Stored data
▬▬▬▬▬▬

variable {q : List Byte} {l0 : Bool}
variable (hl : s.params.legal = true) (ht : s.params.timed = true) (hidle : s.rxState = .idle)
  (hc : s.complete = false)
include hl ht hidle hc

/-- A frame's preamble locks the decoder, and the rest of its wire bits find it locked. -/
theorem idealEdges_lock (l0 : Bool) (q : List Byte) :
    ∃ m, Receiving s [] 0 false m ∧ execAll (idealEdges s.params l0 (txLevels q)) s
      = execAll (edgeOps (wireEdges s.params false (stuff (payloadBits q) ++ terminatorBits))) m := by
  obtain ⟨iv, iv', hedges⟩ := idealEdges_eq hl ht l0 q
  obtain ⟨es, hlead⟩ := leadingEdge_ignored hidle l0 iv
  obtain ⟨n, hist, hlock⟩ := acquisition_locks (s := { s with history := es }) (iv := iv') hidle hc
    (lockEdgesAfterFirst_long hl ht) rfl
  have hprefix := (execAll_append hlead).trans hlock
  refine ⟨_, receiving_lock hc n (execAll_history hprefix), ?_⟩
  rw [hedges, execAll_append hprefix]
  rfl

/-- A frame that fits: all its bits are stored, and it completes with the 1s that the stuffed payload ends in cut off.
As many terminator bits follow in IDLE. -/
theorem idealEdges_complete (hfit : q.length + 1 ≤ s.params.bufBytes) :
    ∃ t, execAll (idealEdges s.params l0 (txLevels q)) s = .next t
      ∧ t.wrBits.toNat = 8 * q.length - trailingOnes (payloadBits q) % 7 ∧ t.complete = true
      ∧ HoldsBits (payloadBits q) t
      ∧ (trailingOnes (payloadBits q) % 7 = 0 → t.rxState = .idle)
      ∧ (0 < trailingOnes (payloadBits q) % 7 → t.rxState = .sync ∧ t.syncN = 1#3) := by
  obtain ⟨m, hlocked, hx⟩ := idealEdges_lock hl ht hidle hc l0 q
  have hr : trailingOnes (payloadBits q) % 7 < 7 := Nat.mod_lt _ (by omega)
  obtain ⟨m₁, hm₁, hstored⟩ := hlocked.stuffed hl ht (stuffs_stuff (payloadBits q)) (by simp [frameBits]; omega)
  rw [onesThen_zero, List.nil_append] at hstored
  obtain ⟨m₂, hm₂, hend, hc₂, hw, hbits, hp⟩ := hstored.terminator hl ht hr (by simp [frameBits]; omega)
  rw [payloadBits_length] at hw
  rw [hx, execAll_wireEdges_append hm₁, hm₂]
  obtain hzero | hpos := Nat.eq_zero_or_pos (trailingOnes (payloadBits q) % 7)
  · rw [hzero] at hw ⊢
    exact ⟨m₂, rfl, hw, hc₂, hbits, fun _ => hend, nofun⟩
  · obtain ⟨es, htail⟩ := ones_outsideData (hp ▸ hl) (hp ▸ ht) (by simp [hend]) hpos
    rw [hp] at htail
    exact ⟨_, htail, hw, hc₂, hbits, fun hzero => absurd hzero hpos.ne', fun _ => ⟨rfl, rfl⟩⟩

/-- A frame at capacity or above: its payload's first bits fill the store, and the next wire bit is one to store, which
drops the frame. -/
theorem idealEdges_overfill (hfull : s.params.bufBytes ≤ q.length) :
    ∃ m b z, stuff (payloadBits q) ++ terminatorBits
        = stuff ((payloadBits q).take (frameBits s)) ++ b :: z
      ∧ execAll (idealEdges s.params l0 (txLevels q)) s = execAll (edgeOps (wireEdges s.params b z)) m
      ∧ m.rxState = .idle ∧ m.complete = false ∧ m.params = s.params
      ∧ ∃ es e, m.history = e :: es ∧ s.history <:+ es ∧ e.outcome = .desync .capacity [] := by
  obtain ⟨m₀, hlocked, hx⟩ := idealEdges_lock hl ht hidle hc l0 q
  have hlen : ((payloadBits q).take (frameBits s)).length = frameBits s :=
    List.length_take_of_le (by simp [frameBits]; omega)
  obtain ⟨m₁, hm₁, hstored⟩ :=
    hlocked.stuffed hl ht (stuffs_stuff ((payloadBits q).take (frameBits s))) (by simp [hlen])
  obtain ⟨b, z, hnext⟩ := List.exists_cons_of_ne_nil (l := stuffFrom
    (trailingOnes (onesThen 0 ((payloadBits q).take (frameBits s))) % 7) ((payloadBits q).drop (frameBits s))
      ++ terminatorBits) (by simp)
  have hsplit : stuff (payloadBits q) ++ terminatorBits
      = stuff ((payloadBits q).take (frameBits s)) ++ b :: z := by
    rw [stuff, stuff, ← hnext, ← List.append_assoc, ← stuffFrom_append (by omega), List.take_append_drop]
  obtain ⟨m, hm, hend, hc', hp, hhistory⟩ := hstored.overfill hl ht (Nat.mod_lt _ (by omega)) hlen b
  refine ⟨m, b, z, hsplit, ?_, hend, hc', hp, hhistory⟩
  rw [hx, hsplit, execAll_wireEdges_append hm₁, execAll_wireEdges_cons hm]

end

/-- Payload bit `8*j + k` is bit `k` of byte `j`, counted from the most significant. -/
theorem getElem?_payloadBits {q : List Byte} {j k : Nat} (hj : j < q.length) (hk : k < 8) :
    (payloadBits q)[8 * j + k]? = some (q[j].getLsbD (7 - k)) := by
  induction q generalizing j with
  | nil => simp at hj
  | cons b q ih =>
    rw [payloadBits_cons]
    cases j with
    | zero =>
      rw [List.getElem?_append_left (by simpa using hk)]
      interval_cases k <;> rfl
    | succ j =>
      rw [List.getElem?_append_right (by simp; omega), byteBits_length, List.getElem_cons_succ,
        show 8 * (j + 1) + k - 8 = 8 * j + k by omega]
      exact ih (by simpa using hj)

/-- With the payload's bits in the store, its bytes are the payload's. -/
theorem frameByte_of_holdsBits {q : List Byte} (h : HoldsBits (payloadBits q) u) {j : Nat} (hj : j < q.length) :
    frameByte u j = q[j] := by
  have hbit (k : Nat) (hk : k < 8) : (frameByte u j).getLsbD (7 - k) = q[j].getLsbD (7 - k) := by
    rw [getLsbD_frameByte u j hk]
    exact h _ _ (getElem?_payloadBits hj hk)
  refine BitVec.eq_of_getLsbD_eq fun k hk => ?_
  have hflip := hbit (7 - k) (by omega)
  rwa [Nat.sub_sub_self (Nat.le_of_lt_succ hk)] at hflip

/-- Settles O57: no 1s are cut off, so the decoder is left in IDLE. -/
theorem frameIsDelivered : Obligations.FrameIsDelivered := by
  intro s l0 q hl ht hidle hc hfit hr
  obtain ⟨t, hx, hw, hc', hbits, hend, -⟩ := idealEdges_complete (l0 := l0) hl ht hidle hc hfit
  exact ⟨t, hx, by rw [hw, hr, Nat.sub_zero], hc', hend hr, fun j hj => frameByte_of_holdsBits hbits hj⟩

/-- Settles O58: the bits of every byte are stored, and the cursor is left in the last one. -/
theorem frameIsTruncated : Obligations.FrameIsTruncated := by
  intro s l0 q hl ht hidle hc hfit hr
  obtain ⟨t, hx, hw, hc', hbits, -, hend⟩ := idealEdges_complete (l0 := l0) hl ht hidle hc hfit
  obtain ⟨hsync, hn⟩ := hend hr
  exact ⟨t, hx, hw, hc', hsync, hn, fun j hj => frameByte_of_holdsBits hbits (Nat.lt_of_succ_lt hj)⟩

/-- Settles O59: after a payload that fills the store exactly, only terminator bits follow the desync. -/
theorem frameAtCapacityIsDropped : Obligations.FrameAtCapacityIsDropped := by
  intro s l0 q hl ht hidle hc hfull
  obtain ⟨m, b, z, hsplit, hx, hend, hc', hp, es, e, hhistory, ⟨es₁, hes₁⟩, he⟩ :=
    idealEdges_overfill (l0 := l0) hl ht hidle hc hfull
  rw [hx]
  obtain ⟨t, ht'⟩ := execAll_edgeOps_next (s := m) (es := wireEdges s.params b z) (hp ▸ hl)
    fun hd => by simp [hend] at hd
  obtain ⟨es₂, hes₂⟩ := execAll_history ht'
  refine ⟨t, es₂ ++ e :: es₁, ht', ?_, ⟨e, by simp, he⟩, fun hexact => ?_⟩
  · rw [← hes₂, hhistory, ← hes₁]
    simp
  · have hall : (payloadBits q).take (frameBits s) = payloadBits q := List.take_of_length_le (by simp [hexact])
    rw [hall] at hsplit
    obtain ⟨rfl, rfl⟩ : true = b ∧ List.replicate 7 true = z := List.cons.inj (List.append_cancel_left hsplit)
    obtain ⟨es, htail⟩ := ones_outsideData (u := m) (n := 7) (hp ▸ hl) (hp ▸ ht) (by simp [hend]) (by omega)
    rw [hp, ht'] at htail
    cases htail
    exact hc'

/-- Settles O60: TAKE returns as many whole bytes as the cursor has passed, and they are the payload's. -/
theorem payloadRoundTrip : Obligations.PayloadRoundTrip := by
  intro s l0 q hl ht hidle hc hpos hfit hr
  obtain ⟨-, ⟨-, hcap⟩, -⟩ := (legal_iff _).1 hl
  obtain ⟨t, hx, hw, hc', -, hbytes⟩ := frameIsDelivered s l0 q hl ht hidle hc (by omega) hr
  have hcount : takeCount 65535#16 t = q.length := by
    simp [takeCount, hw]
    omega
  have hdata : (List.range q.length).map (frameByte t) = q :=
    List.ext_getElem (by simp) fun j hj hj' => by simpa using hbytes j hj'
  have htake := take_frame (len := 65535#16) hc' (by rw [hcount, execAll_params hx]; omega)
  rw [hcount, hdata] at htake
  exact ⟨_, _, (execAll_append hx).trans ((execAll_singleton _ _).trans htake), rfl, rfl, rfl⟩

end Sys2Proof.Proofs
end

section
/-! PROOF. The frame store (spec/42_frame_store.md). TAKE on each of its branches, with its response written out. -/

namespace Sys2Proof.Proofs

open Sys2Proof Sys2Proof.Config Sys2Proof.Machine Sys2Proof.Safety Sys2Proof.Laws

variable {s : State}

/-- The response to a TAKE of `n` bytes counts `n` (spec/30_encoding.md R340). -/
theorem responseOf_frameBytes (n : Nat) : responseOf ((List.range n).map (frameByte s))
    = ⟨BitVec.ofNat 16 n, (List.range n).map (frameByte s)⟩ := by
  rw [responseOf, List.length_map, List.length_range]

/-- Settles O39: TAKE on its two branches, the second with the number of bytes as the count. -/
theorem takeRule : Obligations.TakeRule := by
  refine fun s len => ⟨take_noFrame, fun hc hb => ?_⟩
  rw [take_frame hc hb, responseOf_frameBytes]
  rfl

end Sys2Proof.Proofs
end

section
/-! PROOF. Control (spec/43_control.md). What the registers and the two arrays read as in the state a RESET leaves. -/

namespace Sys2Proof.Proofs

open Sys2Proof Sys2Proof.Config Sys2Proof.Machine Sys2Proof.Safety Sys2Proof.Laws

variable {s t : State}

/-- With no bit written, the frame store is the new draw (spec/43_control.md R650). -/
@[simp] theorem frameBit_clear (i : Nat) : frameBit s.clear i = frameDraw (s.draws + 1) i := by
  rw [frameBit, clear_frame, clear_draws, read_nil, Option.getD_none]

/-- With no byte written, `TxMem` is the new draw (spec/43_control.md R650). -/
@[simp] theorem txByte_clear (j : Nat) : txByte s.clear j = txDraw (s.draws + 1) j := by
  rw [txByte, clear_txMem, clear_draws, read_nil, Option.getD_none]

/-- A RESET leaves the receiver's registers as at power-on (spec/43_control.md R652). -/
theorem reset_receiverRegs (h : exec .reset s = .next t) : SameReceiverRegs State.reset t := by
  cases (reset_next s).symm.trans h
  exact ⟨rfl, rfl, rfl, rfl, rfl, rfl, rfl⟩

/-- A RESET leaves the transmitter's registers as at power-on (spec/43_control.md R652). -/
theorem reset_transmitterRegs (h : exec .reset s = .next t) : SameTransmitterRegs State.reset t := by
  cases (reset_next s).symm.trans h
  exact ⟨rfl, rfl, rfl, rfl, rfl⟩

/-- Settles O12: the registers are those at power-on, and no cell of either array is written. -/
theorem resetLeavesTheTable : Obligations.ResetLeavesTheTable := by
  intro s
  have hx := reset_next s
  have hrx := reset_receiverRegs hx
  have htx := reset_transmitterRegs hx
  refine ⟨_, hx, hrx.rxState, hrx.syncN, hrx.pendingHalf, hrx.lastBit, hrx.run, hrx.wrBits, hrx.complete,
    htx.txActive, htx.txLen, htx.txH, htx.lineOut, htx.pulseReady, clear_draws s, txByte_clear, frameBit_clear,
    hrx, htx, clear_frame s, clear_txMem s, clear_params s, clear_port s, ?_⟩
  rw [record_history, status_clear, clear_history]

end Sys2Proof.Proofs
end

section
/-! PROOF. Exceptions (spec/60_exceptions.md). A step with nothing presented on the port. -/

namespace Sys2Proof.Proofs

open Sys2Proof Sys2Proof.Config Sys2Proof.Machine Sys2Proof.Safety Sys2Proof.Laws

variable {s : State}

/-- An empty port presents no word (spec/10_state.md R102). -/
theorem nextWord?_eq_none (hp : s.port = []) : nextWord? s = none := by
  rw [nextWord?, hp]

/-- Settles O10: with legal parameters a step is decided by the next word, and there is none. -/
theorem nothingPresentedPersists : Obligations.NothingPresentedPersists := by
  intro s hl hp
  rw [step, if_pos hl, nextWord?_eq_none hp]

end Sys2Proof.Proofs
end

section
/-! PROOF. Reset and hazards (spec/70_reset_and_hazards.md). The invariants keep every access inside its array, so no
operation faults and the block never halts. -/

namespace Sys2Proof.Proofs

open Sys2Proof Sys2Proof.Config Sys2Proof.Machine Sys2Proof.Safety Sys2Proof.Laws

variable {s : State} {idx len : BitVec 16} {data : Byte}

▬▬▬▬▬▬

Work to complete
The answer must consist of each line in the entries above that includes "refine".

Response
  refine ⟨_, receiving_lock hc n (execAll_history hprefix), ?_⟩
  refine ⟨m, b, z, hsplit, ?_, hend, hc', hp, hhistory⟩
  refine BitVec.eq_of_getLsbD_eq fun k hk => ?_
  refine ⟨t, es₂ ++ e :: es₁, ht', ?_, ⟨e, by simp, he⟩, fun hexact => ?_⟩
  refine fun s len => ⟨take_noFrame, fun hc hb => ?_⟩
  refine ⟨_, hx, hrx.rxState, hrx.syncN, hrx.pendingHalf, hrx.lastBit, hrx.run, hrx.wrBits, hrx.complete,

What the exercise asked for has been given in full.